PROBLEM DETAILS: From the entries below, transcribe exactly the lines between the line holding "simp [← not_or, h, @eq_comm _ c]" and the line holding "exact ⟨_, exec_peval rd ra rb s, fun c =>", inclusive; skip all other lines.

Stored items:
╔══

/-- The leading coefficient is a product of powers of the generator, hence not 0. -/
theorem coeff_createErasurePoly_length_ne_zero (es : List Nat) :
    coeff (createErasurePoly builtTables es) es.length ≠ 0 := by
  induction es using List.reverseRecOn with
  | nil => decide
  | append_singleton es e ih =>
    have hpast : coeff (createErasurePoly builtTables es) (es.length + 1) = 0 :=
      coeff_of_length_le (createErasurePoly_length es).le
    rw [createErasurePoly_concat, List.length_append, List.length_singleton, coeff_polyMul_pair_succ, hpast, gfMul_zero_left,
      byte_xor_zero]
    exact fun h0 => (gfMul_eq_zero h0).elim ih (generatorTo_ne_zero e)

/-- Two factors of degree 1 can change places: with both, every coefficient has the terms of either order. -/
theorem polyMul_pair_right_comm (p : Poly) (a b : Byte) :
    polyMul builtTables (polyMul builtTables p [1, a]) [1, b] =
      polyMul builtTables (polyMul builtTables p [1, b]) [1, a] := by
  refine eq_of_coeff_eq (by simp only [polyMul_length, List.length_cons]) fun k => ?_
  have hmul (x : Byte) : gfMul builtTables (gfMul builtTables x a) b = gfMul builtTables (gfMul builtTables x b) a := by
    rw [gfMul_assoc, gfMul_comm a, gfMul_assoc]
  match k with
  | 0 => simp only [coeff_polyMul_pair_zero]
  | 1 =>
    simp only [coeff_polyMul_pair_succ, coeff_polyMul_pair_zero, gfMul_one_right]
    ac_rfl
  | k + 2 =>
    simp only [coeff_polyMul_pair_succ, gfMul_one_right, gfMul_xor_left, hmul]
    ac_rfl

/-- The product does not depend on the order of the positions (R103). -/
theorem createErasurePoly_perm {es es' : List Nat} (h : es.Perm es') :
    createErasurePoly builtTables es = createErasurePoly builtTables es' :=
  h.foldl_eq (rcomm := ⟨fun p _ _ => polyMul_pair_right_comm p _ _⟩) [1]

/-- The generator polynomial is the erasure polynomial of the positions 0 to N - 1 (R102, R103). -/
theorem createGenPoly_eq_createErasurePoly (t : Tables) (n : Nat) :
    createGenPoly t n = createErasurePoly t (List.range n) := rfl

/-- The generator polynomial is normalised (R102). -/
theorem normalised_createGenPoly (n : Nat) : Normalised (createGenPoly builtTables n) :=
  normalised_of_coeff_ne_zero (createErasurePoly_length (List.range n))
    (coeff_createErasurePoly_length_ne_zero (List.range n))

/-- Settles O59: the generator polynomial is the erasure polynomial of 0 to N - 1, and that is a product with one factor per
position, whose factors can change places. -/
theorem generatorPolynomialsAreProducts : Obligations.GeneratorPolynomialsAreProducts := by
  refine ⟨fun e => ⟨generatorPower_builtTables e, ?_⟩, fun n => ⟨?_, ?_, normalised_createGenPoly n, rfl⟩, rfl,
    by decide +kernel, createErasurePoly_length, createErasurePoly_concat, fun es es' => createErasurePoly_perm⟩
  · rw [generatorPower_builtTables, gfPow_two]
  · simp only [createGenPoly_eq_createErasurePoly, List.range_succ, createErasurePoly_concat]
  · rw [createGenPoly_eq_createErasurePoly, createErasurePoly_length, List.length_range]

end Sys2Proof.Machine
end

section
/-! PROOFS. Which condition raises which cause (`60_exceptions.md` R108 to R112), what a halted core does (R116), and that
faults are precise (R113, R115). -/

namespace Sys2Proof.Machine

/-! ### The conditions of the causes, R108 to R112 -/

/-- The command raises cause `c` in state `s`: the conditions of R108 to R110 and R112, command by command, with the order
of the tests of R114 (an empty source before the capacity). -/
def State.Raises (s : State) : Instr → Cause → Prop
  | .exprd _ n, c => 511 < n.toNat ∧ c = .indexOutOfRange
  | .logrd _ ra, c => s.readS ra = 0 ∧ c = .divisionByZero
  | .gfadd _ _ _, _ => False
  | .gfmul _ _ _, _ => False
  | .gfdiv _ _ rb, c => s.readS rb = 0 ∧ c = .divisionByZero
  | .gfinv _ ra, c => s.readS ra = 0 ∧ c = .divisionByZero
  | .gfpow _ ra n, c => (s.readS ra = 0 ∧ n.toNat = 0) ∧ c = .divisionByZero
  | .peval _ ra _, c => s.readP ra = [] ∧ c = .invalidDegree
  | .pmult _ ra rb, c => ((s.readP ra = [] ∨ s.readP rb = []) ∧ c = .invalidDegree) ∨
      (s.readP ra ≠ [] ∧ s.readP rb ≠ []) ∧
        Config.maxLen < (s.readP ra).length + (s.readP rb).length - 1 ∧ c = .capacityExceeded
  | .pdivmod _ ra rb, c => ((s.readP ra = [] ∨ s.readP rb = []) ∧ c = .invalidDegree) ∨
      (s.readP ra ≠ [] ∧ s.readP rb ≠ []) ∧
        ((s.readP ra).length < (s.readP rb).length ∨ (s.readP rb).length = 1) ∧ c = .invalidDegree
  | .padd _ ra rb, c => (s.readP ra = [] ∨ s.readP rb = []) ∧ c = .invalidDegree
  | .pderiv _ ra, c => s.readP ra = [] ∧ c = .invalidDegree

section SourceFaults

variable {α : Type} (s : State) (c : Cause)

/-- A result computed from one source, with no test of its own, is a fault exactly when the source is empty
(`42_poly_ops.md` R84). -/
theorem State.polySource_bind_ok_eq_error_iff (k : PReg) (f : Poly → α) :
    ((s.polySource k).bind fun p => .ok (f p)) = .error c ↔ s.readP k = [] ∧ c = .invalidDegree := by
  simp [bind_eq_error_iff, s.polySource_eq_error_iff]

/-- A result computed from two sources, with no test of its own, is a fault exactly when one of them is empty (R84). -/
theorem State.polySources_bind_ok_eq_error_iff (ra rb : PReg) (f : Poly × Poly → α) :
    ((s.polySources ra rb).bind fun pq => .ok (f pq)) = .error c ↔
      (s.readP ra = [] ∨ s.readP rb = []) ∧ c = .invalidDegree := by
  simp [bind_eq_error_iff, s.polySources_eq_error_iff]

/-- A result computed from two sources is a fault when one of them is empty, or when neither is and the computation is
(R84, `60_exceptions.md` R114). -/
theorem State.polySources_bind_eq_error_iff (ra rb : PReg) (f : Poly × Poly → Except Cause α) :
    (s.polySources ra rb).bind f = .error c ↔ ((s.readP ra = [] ∨ s.readP rb = []) ∧ c = .invalidDegree) ∨
      (s.readP ra ≠ [] ∧ s.readP rb ≠ []) ∧ f (s.readP ra, s.readP rb) = .error c := by
  obtain ⟨h, e⟩ | ⟨⟨ha, hb⟩, e⟩ := s.polySources_cases ra rb
  · rw [s.polySources_bind_of_nil h]
    simp [← not_or, h, @eq_comm _ c]
  · rw [s.polySources_bind_of_ne_nil ha hb]
    simp [ha, hb]

end SourceFaults

/-- On a core that is not halted a command enters a fault exactly when it raises that cause. -/
theorem exec_fault_iff (i : Instr) {s : State} (h : s.halted = false) :
    ∃ t, exec i s = .next t ∧ ∀ c, FaultEntered s t c (encode i) ↔ s.Raises i c := by
  cases i with
  | exprd rd n =>
    exact ⟨_, rfl, fun c => (State.finishS_fault_iff h _ rd _ c).trans (expEntry_eq_error_iff _ _ c)⟩
  | logrd rd ra =>
    exact ⟨_, rfl, fun c => (State.finishS_fault_iff h _ rd _ c).trans (logEntry_eq_error_iff _ _ c)⟩
  | gfadd rd ra rb => exact ⟨_, rfl, fun c => (State.finishS_fault_iff h _ rd _ c).trans ⟨nofun, nofun⟩⟩
  | gfmul rd ra rb => exact ⟨_, rfl, fun c => (State.finishS_fault_iff h _ rd _ c).trans ⟨nofun, nofun⟩⟩
  | gfdiv rd ra rb =>
    exact ⟨_, rfl, fun c => (State.finishS_fault_iff h _ rd _ c).trans (gfDiv_eq_error_iff _ _ _ c)⟩
  | gfinv rd ra =>
    exact ⟨_, rfl, fun c => (State.finishS_fault_iff h _ rd _ c).trans (gfInv_eq_error_iff _ _ c)⟩
  | gfpow rd ra n =>
    exact ⟨_, rfl, fun c => (State.finishS_fault_iff h _ rd _ c).trans (gfPow_eq_error_iff _ _ _ c)⟩
  | peval rd ra rb =>
    exact ⟨_, exec_peval rd ra rb s, fun c =>
      (State.finishS_fault_iff h _ rd _ c).trans (s.polySource_bind_ok_eq_error_iff c ra _)⟩
  | pmult rd ra rb =>
    refine ⟨_, exec_pmult rd ra rb s, fun c => (State.finishP_fault_iff h _ rd _ c).trans ?_⟩
    rw [s.polySources_bind_eq_error_iff, pmultResult_eq_error_iff, State.Raises]
  | pdivmod rd ra rb =>
    refine ⟨_, exec_pdivmod rd ra rb s, fun c => (State.finishP_fault_iff h _ rd _ c).trans ?_⟩
    rw [s.polySources_bind_eq_error_iff, pdivmodResult_eq_error_iff, State.Raises]
  | padd rd ra rb =>
    exact ⟨_, exec_padd rd ra rb s, fun c =>
      (State.finishP_fault_iff h _ rd _ c).trans (s.polySources_bind_ok_eq_error_iff c ra rb _)⟩
  | pderiv rd ra =>
    exact ⟨_, exec_pderiv rd ra s, fun c =>
      (State.finishP_fault_iff h _ rd _ c).trans (s.polySource_bind_ok_eq_error_iff c ra _)⟩

/-- Settles O51: among the conditions of all commands, these four are the ones whose cause is DivisionByZero. -/
theorem divisionByZeroExactly : Obligations.DivisionByZeroExactly := by
  intro i s h
  obtain ⟨t, ht, hfault⟩ := exec_fault_iff i h
  refine ⟨t, ht, (hfault _).trans ?_⟩
  cases i <;> simp [State.Raises]

/-- Settles O52: among the conditions of all commands, these are the ones whose cause is InvalidDegree; PDIVMOD's test of
the divisor comes after that of the sources, which has the same cause. -/
theorem invalidDegreeExactly : Obligations.InvalidDegreeExactly := by
  intro i s h
  obtain ⟨t, ht, hfault⟩ := exec_fault_iff i h
  refine ⟨t, ht, (hfault _).trans ?_⟩
  cases i
  case pdivmod rd ra rb =>
    by_cases hnil : s.readP ra = [] ∨ s.readP rb = []
    · simp [State.Raises, hnil]
    · simp [State.Raises, not_or.mp hnil]
  all_goals simp [State.Raises]

/-- Settles O53: EXPRD's condition is the only one whose cause is IndexOutOfRange, and PMULT's on nonempty sources the only
one whose cause is CapacityExceeded. -/
theorem indexAndCapacityFaultsExactly : Obligations.IndexAndCapacityFaultsExactly := by
  intro i s h
  obtain ⟨t, ht, hfault⟩ := exec_fault_iff i h
  refine ⟨t, ht, (hfault _).trans ?_, (hfault _).trans ?_⟩
  · cases i <;> simp [State.Raises]
  · cases i <;> simp [State.Raises, and_assoc]

/-! ### States with the same data and the same record -/

theorem SameData.refl (s : State) : SameData s s := ⟨fun _ => rfl, fun _ => rfl, rfl⟩

theorem SameData.trans {s t u : State} (hst : SameData s t) (htu : SameData t u) : SameData s u := by
  obtain ⟨hs, hp, htab⟩ := hst
  obtain ⟨hs', hp', htab'⟩ := htu
  exact ⟨fun k => (hs' k).trans (hs k), fun k => (hp' k).trans (hp k), htab'.trans htab⟩

theorem SameRecord.refl (s : State) : SameRecord s s := ⟨rfl, rfl⟩

theorem SameRecord.trans {s t u : State} (hst : SameRecord s t) (htu : SameRecord t u) : SameRecord s u :=
  ⟨htu.1.trans hst.1, htu.2.trans hst.2⟩

/-- HALTED is a bit of STATUS. -/
theorem SameRecord.halted_eq {s t : State} (h : SameRecord s t) : t.halted = s.halted := congrArg haltedField h.1

/-! ### A halted core, R116 -/

/-- On a halted core every operation but HostReset only answers: the issue and the writes are refused (`20_memory.md` R37,
R38, R40), the reads change nothing (R39, R41, R42). -/
theorem perform_of_halted {op : HostOp} {s : State} (h : s.halted = true) (hop : op ≠ .hostReset) :
    ∃ r, perform op s = .next (s.reply r) := by
  cases op with
  | hostReset => exact absurd rfl hop
  | hostIssue w => exact ⟨.refused, if_pos h⟩
  | hostWriteS i v => exact ⟨.refused, congrArg _ (if_pos h)⟩
  | hostWriteP k p => exact ⟨.refused, congrArg _ (if_pos h)⟩
  | hostReadS i => exact ⟨_, rfl⟩
  | hostReadP k => exact ⟨_, rfl⟩
  | hostReadStatus => exact ⟨_, rfl⟩
  | hostReadFCMD => exact ⟨_, rfl⟩

/-- A step of a halted core that performs no HostReset changes no data and no record; it takes the operation off the
host's list. -/
theorem step_of_halted {s : State} (h : s.halted = true) (hop : s.pending.head? ≠ some .hostReset) :
    ∃ t, step s = .next t ∧ t.pending = s.pending.tail ∧ SameRecord s t ∧ SameData s t := by
  cases hpend : s.pending with
  | nil => exact ⟨s, step_nil s hpend, hpend, .refl s, .refl s⟩
  | cons op rest =>
    have hne : op ≠ .hostReset := fun e => hop (by rw [hpend, e]; rfl)
    obtain ⟨r, hr⟩ := perform_of_halted (s := { s with pending := rest }) h hne
    exact ⟨_, (step_cons s op rest hpend).trans hr, rfl, .refl s, .refl s⟩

╚══

THE COMPLETED TASK:
    simp [← not_or, h, @eq_comm _ c]
  · rw [s.polySources_bind_of_ne_nil ha hb]
    simp [ha, hb]

end SourceFaults

/-- On a core that is not halted a command enters a fault exactly when it raises that cause. -/
theorem exec_fault_iff (i : Instr) {s : State} (h : s.halted = false) :
    ∃ t, exec i s = .next t ∧ ∀ c, FaultEntered s t c (encode i) ↔ s.Raises i c := by
  cases i with
  | exprd rd n =>
    exact ⟨_, rfl, fun c => (State.finishS_fault_iff h _ rd _ c).trans (expEntry_eq_error_iff _ _ c)⟩
  | logrd rd ra =>
    exact ⟨_, rfl, fun c => (State.finishS_fault_iff h _ rd _ c).trans (logEntry_eq_error_iff _ _ c)⟩
  | gfadd rd ra rb => exact ⟨_, rfl, fun c => (State.finishS_fault_iff h _ rd _ c).trans ⟨nofun, nofun⟩⟩
  | gfmul rd ra rb => exact ⟨_, rfl, fun c => (State.finishS_fault_iff h _ rd _ c).trans ⟨nofun, nofun⟩⟩
  | gfdiv rd ra rb =>
    exact ⟨_, rfl, fun c => (State.finishS_fault_iff h _ rd _ c).trans (gfDiv_eq_error_iff _ _ _ c)⟩
  | gfinv rd ra =>
    exact ⟨_, rfl, fun c => (State.finishS_fault_iff h _ rd _ c).trans (gfInv_eq_error_iff _ _ c)⟩
  | gfpow rd ra n =>
    exact ⟨_, rfl, fun c => (State.finishS_fault_iff h _ rd _ c).trans (gfPow_eq_error_iff _ _ _ c)⟩
  | peval rd ra rb =>
    exact ⟨_, exec_peval rd ra rb s, fun c =>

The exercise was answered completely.